## Brief
A verbatim reproduction of the lines below, from the line containing "a).pc = a := rfl" through the line containing "(s.setPc a).stack = s.stack := rfl", both ends included, is the whole required output.

## Supplied records

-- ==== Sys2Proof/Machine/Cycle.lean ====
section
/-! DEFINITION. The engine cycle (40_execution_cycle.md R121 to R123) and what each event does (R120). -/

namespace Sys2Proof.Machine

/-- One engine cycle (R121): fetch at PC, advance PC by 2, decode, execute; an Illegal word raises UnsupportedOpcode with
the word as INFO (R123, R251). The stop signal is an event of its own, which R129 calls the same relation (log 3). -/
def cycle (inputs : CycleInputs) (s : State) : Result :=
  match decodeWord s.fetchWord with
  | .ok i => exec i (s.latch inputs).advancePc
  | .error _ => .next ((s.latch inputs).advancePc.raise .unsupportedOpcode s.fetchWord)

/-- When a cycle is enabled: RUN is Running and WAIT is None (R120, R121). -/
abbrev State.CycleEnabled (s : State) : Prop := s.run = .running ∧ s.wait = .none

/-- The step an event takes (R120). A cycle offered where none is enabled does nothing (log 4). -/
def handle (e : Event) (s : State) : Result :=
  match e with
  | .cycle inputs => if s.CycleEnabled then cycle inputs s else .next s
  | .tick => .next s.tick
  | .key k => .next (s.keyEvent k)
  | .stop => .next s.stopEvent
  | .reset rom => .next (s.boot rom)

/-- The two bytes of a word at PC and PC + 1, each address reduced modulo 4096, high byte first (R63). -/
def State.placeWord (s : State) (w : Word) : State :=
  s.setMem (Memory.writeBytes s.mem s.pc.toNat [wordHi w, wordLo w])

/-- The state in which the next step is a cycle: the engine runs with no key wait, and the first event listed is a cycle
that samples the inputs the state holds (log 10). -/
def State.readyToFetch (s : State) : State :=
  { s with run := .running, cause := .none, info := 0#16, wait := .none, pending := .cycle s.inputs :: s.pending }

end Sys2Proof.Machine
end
...
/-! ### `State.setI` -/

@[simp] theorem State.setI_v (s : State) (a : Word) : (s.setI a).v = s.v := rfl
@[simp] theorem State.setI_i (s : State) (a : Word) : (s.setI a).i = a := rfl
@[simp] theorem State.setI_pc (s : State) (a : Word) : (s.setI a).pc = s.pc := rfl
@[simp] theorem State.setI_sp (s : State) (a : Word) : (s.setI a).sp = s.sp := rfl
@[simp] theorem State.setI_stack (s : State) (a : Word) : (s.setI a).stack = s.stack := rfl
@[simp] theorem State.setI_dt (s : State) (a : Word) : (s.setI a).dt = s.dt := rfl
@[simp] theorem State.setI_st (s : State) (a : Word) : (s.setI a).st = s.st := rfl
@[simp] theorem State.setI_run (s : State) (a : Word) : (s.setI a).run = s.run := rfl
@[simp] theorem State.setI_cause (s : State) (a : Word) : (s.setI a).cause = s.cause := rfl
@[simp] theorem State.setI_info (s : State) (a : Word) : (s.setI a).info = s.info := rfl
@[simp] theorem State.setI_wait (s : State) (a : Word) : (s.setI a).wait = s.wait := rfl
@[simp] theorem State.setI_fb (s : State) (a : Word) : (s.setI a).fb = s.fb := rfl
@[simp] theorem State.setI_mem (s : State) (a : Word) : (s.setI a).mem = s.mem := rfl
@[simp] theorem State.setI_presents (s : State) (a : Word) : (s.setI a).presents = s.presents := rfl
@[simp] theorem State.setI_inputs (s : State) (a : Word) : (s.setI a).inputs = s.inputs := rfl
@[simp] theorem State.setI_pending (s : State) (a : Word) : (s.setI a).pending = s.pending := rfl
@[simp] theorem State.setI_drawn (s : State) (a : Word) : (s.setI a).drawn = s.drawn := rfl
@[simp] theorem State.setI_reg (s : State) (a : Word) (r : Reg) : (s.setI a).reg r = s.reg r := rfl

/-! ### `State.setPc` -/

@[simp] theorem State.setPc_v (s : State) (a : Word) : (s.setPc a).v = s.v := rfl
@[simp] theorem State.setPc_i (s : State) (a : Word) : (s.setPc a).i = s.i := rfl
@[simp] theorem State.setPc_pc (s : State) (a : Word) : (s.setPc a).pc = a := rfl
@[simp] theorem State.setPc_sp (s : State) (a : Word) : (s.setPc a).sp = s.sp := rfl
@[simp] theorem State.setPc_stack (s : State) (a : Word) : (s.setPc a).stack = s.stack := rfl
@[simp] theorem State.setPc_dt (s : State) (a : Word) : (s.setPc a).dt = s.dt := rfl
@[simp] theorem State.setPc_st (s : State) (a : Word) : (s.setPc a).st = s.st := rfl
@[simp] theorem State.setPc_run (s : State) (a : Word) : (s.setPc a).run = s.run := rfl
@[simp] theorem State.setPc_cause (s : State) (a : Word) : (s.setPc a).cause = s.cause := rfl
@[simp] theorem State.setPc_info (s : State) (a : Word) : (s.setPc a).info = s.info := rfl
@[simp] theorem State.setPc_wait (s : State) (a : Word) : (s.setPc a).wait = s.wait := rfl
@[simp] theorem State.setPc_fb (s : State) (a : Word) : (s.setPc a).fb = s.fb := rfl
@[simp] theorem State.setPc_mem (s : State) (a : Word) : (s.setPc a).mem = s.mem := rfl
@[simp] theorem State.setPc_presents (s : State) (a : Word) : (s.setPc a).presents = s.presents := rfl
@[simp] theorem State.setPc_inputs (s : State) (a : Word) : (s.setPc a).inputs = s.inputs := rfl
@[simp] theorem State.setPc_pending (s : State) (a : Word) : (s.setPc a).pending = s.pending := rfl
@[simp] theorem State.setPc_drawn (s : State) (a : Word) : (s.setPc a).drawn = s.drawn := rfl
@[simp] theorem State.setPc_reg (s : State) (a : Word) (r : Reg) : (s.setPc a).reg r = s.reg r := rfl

## Response
@[simp] theorem State.setPc_pc (s : State) (a : Word) : (s.setPc a).pc = a := rfl
@[simp] theorem State.setPc_sp (s : State) (a : Word) : (s.setPc a).sp = s.sp := rfl
@[simp] theorem State.setPc_stack (s : State) (a : Word) : (s.setPc a).stack = s.stack := rfl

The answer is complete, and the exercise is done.